For more information to help risk professionals manage new health technology and data, check out these articles from Risk Management Magazine:

COVID-19 Vaccines: Should You Mandate, Motivate or Educate Employees?

For the past year, employers have grappled with unprecedented workplace safety and human resources challenges, forced to address safety measures that were unfamiliar for many industries. Employees have become accustomed to daily health screening and masks, and human resources has added COVID safety training and enforcement to its job duties. As vaccines are becoming more prevalent, employers have to now decide whether they should vaccinate their workforces. Making this decision can seem daunting and the applicable employment laws can seem overwhelming. However, there are some baseline considerations that may help.

As a threshold matter, employers are obligated under the OSHA General Duty Clause to provide a safe working environment to their employees. At the direction of President Joe Biden, OSHA released new comprehensive guidance regarding COVID workplace safety, including a 16-point list of essential components of a workplace safety program. OSHA recommended that employers make the vaccine available to eligible employees at no cost, and made clear that employers must continue to enforce COVID safety protocols regardless of an employee’s vaccination status “because at this time, there is not evidence that COVID-19 vaccines prevent transmission of the virus from person-to-person.”

Employers now must determine whether they will mandate, motivate, or educate employees to receive the vaccine. They will first have to determine whether the vaccine will provide a safer working environment. While it seems clear that the vaccine will minimize or eliminate the vaccinated individual’s COVID symptoms, it remains unclear whether a vaccinated worker may spread the virus to others. Therefore, a vaccinated workforce may still be a contagious one.   

Businesses that serve in-person customers may benefit from mandating the vaccine. A local restaurant or retailer may be able to advertise that its staff is vaccinated encouraging patrons to return. While a mandatory vaccine program may be complex, the benefit of returning customers may outweigh the pain of a program. Conversely, in an organization where most employees have remained remote and business has continued at normal levels, the complexity of a mandatory program may not be worth it. In the latter scenario, it may be better to implement a voluntary program, which is easier to administer and has less compliance complexity. Employers will have to weigh the return on investment for each approach.

Employers will also have to determine their appetite for risk. Many initially lean toward a mandatory vaccine approach in an effort to protect employees from becoming seriously ill. However, even mandatory programs pose liability risks for employers. Essentially, there are two schools of thought regarding mandatory vaccine programs:

  1. A vaccinated workforce is essential to safety. A vaccinated workforce will reduce community spread and bring the workforce closer to herd immunity. The fewer employees that become symptomatic or sick, the sooner we may reduce COVID-19’s spread. Likewise, it would be negligent, or a violation of the employer’s General Duty obligations, to not mandate eligible employees to receive the vaccine.
  2. The vaccine is too new to mandate. On the other hand, some believe that it would be negligent, or a violation of an employer’s General Duty to require employees to receive the vaccine, noting that the vaccine is merely under emergency authorization. Consequently, mandating that eligible employees receive the vaccine would create employer liability for any possible harm the vaccine could cause to employees.  

It is also important to note that mandatory programs will likely trigger workers compensation coverage for any medical services and/or lost time associated with employee reactions to the vaccine.
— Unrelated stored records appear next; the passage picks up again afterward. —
-- ==== Sys2Proof/Machine/CmdMgt.lean ====
section
/-! DEFINITION. The management controller on the adit port: I3C, MCTP, PLDM and firmware update (chapter 21). -/

namespace Sys2Proof.Machine

/-- ENTDAA (R598). -/
def execEntdaa (addr : BitVec 7) (s : State) : Host.Outcome State Fault Refusal :=
  .next { s with mod := entdaaOp s.mod addr }

/-- SETNEWDA (R598). -/
def execSetnewda (addr : BitVec 7) (s : State) : Host.Outcome State Fault Refusal :=
  .next { s with mod := setnewdaOp s.mod addr }

/-- RSTDAA (R598). -/
def execRstdaa (s : State) : Host.Outcome State Fault Refusal := .next { s with mod := rstdaaOp s.mod }

/-- GETPID (R598). -/
def execGetpid (s : State) : Host.Outcome State Fault Refusal := .next { s with mod := getpidOp s.mod }

/-- GETBCR (R598). -/
def execGetbcr (s : State) : Host.Outcome State Fault Refusal := .next { s with mod := i3cAnswer s.mod [0x06#8] }

/-- GETDCR (R598). -/
def execGetdcr (s : State) : Host.Outcome State Fault Refusal := .next { s with mod := i3cAnswer s.mod [0x00#8] }

/-- GETSTATUS (R598). -/
def execGetstatus (s : State) : Host.Outcome State Fault Refusal := .next { s with mod := getstatusOp s.mod }

/-- GETMWL (R598). -/
def execGetmwl (s : State) : Host.Outcome State Fault Refusal := .next { s with mod := getmwlOp s.mod }

/-- SETMWL (R598). -/
def execSetmwl (len : BitVec 16) (s : State) : Host.Outcome State Fault Refusal :=
  .next { s with mod := setmwlOp s.mod len.toNat }

/-- GETMRL (R598). -/
def execGetmrl (s : State) : Host.Outcome State Fault Refusal := .next { s with mod := getmrlOp s.mod }

/-- SETMRL (R598). -/
def execSetmrl (len : BitVec 16) (s : State) : Host.Outcome State Fault Refusal :=
  .next { s with mod := setmrlOp s.mod len.toNat }

/-- ENEC (R598). -/
def execEnec (events : Byte) (s : State) : Host.Outcome State Fault Refusal :=
  .next { s with mod := ibiOp s.mod events.toNat true }

/-- DISEC (R598). -/
def execDisec (events : Byte) (s : State) : Host.Outcome State Fault Refusal :=
  .next { s with mod := ibiOp s.mod events.toNat false }

/-- RSTACT (R598). -/
def execRstact (action : Byte) (s : State) : Host.Outcome State Fault Refusal :=
  .next { s with mod := rstactOp s.mod action }

/-- SET_ENDPOINT_ID (R599). -/
def execSetEndpointId (eid : Byte) (s : State) : Host.Outcome State Fault Refusal :=
  .next { s with mod := setEidOp s.mod eid }

/-- GET_ENDPOINT_ID (R599). -/
def execGetEndpointId (s : State) : Host.Outcome State Fault Refusal := .next { s with mod := getEidOp s.mod }

/-- GET_ENDPOINT_UUID (R599). -/
def execGetEndpointUuid (s : State) : Host.Outcome State Fault Refusal := .next { s with mod := getUuidOp s.mod }

/-- GET_MCTP_VERSION_SUPPORT (R599). -/
def execGetMctpVersionSupport (s : State) : Host.Outcome State Fault Refusal := .next { s with mod := mctpVersionsOp s.mod }

/-- GET_MESSAGE_TYPE_SUPPORT (R599). -/
def execGetMessageTypeSupport (s : State) : Host.Outcome State Fault Refusal := .next { s with mod := mctpTypesOp s.mod }

/-- GET_TID (R600). -/
def execGetTid (s : State) : Host.Outcome State Fault Refusal := .next { s with mod := getTidOp s.mod }

/-- SET_TID (R600). -/
def execSetTid (tid : Byte) (s : State) : Host.Outcome State Fault Refusal := .next { s with mod := setTidOp s.mod tid }

/-- GET_PLDM_VERSION (R600). -/
def execGetPldmVersion (ty : Byte) (s : State) : Host.Outcome State Fault Refusal :=
  .next { s with mod := pldmVersionOp s.mod ty }

/-- GET_PLDM_TYPES (R600). -/
def execGetPldmTypes (s : State) : Host.Outcome State Fault Refusal := .next { s with mod := pldmTypesOp s.mod }

/-- GET_PLDM_COMMANDS (R600). -/
def execGetPldmCommands (ty : Byte) (s : State) : Host.Outcome State Fault Refusal :=
  .next { s with mod := pldmCommandsOp s.mod ty.toNat }

/-- GET_PDR_REPOSITORY_INFO (R601). -/
def execGetPdrRepositoryInfo (s : State) : Host.Outcome State Fault Refusal := .next { s with mod := pdrInfoOp s.mod }

/-- GET_PDR (R601). -/
def execGetPdr (id : Nat) (s : State) : Host.Outcome State Fault Refusal := .next { s with mod := getPdrOp s.mod id }

/-- GET_SENSOR_READING (R601). -/
def execGetSensorReading (id : Nat) (s : State) : Host.Outcome State Fault Refusal :=
  .next { s with mod := sensorReadingOp s.mod id }

/-- GET_STATE_SENSOR_READINGS (R601). -/
def execGetStateSensorReadings (id : Nat) (s : State) : Host.Outcome State Fault Refusal :=
  .next { s with mod := stateReadingOp s.mod id }

/-- SET_NUMERIC_EFFECTER_VALUE (R600). -/
def execSetNumericEffecterValue (id : Nat) (v : Word) (s : State) : Host.Outcome State Fault Refusal :=
  .next { s with mod := numericEffecterOp s.mod id v }

/-- MAIN_POWER_EFFECTER (R603). -/
def execMainPowerEffecter (v : Byte) (s : State) : Host.Outcome State Fault Refusal :=
  .next { s with mod := powerEffecterOp s.mod v.toNat }

/-- RESET_EFFECTER (R601). -/
def execResetEffecter (v : Byte) (s : State) : Host.Outcome State Fault Refusal :=
  .next { s with mod := resetEffecterOp s.mod v.toNat }

/-- TEST_MODE_EFFECTER (R610). -/
def execTestModeEffecter (mode target : Nat) (s : State) : Host.Outcome State Fault Refusal :=
  .next { s with mod := testEffecterOp s.mod mode target }

/-- SET_EVENT_RECEIVER (R602). -/
def execSetEventReceiver (eid : Byte) (s : State) : Host.Outcome State Fault Refusal :=
  .next { s with mod := eventReceiverOp s.mod eid }

/-- GET_FRU_RECORD_TABLE_METADATA (R600). -/
def execGetFruRecordTableMetadata (s : State) : Host.Outcome State Fault Refusal := .next { s with mod := fruMetaOp s.mod }

/-- GET_FRU_RECORD_TABLE (R2). -/
def execGetFruRecordTable (s : State) : Host.Outcome State Fault Refusal := .next { s with mod := fruTableOp s.mod }

/-- QUERY_DEVICE_IDENTIFIERS (R600). -/
def execQueryDeviceIdentifiers (s : State) : Host.Outcome State Fault Refusal := .next { s with mod := deviceIdsOp s.mod }

/-- GET_FIRMWARE_PARAMETERS (R600). -/
def execGetFirmwareParameters (s : State) : Host.Outcome State Fault Refusal :=
  .next { s with mod := firmwareParamsOp s.mod }

/-- REQUEST_UPDATE (R609). -/
def execRequestUpdate (s : State) : Host.Outcome State Fault Refusal := .next { s with mod := requestUpdateOp s.mod }

/-- PASS_COMPONENT_TABLE (R582). -/
def execPassComponentTable (comps : List Nat) (s : State) : Host.Outcome State Fault Refusal :=
  .next { s with mod := passTableOp s.mod comps }

/-- UPDATE_COMPONENT (R582). -/
def execUpdateComponent (kind : Nat) (s : State) : Host.Outcome State Fault Refusal :=
  .next { s with mod := updateComponentOp s.mod kind }

/-- REQUEST_FIRMWARE_DATA (R582). -/
def execRequestFirmwareData (img : Image) (s : State) : Host.Outcome State Fault Refusal :=
  .next { s with mod := firmwareDataOp s.mod img }

/-- VERIFY_COMPLETE (R582). -/
def execVerifyComplete (s : State) : Host.Outcome State Fault Refusal := .next { s with mod := verifyOp s.mod }

/-- ACTIVATE_FIRMWARE (R583). -/
def execActivateFirmware (s : State) : Host.Outcome State Fault Refusal := .next { s with mod := activateOp s.mod }

/-- GET_STATUS (R600). -/
def execGetStatus (s : State) : Host.Outcome State Fault Refusal := .next { s with mod := updateStatusOp s.mod }

/-- CANCEL_UPDATE_COMPONENT (R600). -/
def execCancelUpdateComponent (s : State) : Host.Outcome State Fault Refusal :=
  .next { s with mod := cancelComponentOp s.mod }

/-- CANCEL_UPDATE (R609). -/
def execCancelUpdate (s : State) : Host.Outcome State Fault Refusal := .next { s with mod := cancelUpdateOp s.mod }

end Sys2Proof.Machine
end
Workers compensation coverage is not always a bad thing. Employers should remember that the workers compensation exclusive remedy provision protects employers from negligence and tort claims (but not gross negligence). 

Employers should also consider the practical and operational complexities associated with a vaccination program. Employers who implement a mandatory program must be prepared to enforce the rules. They may be faced with difficult decisions regarding candidates and eligible employees who refuse to receive the vaccine (without any legal protections). Can the employer continue to recruit and retain talent under a mandatory program?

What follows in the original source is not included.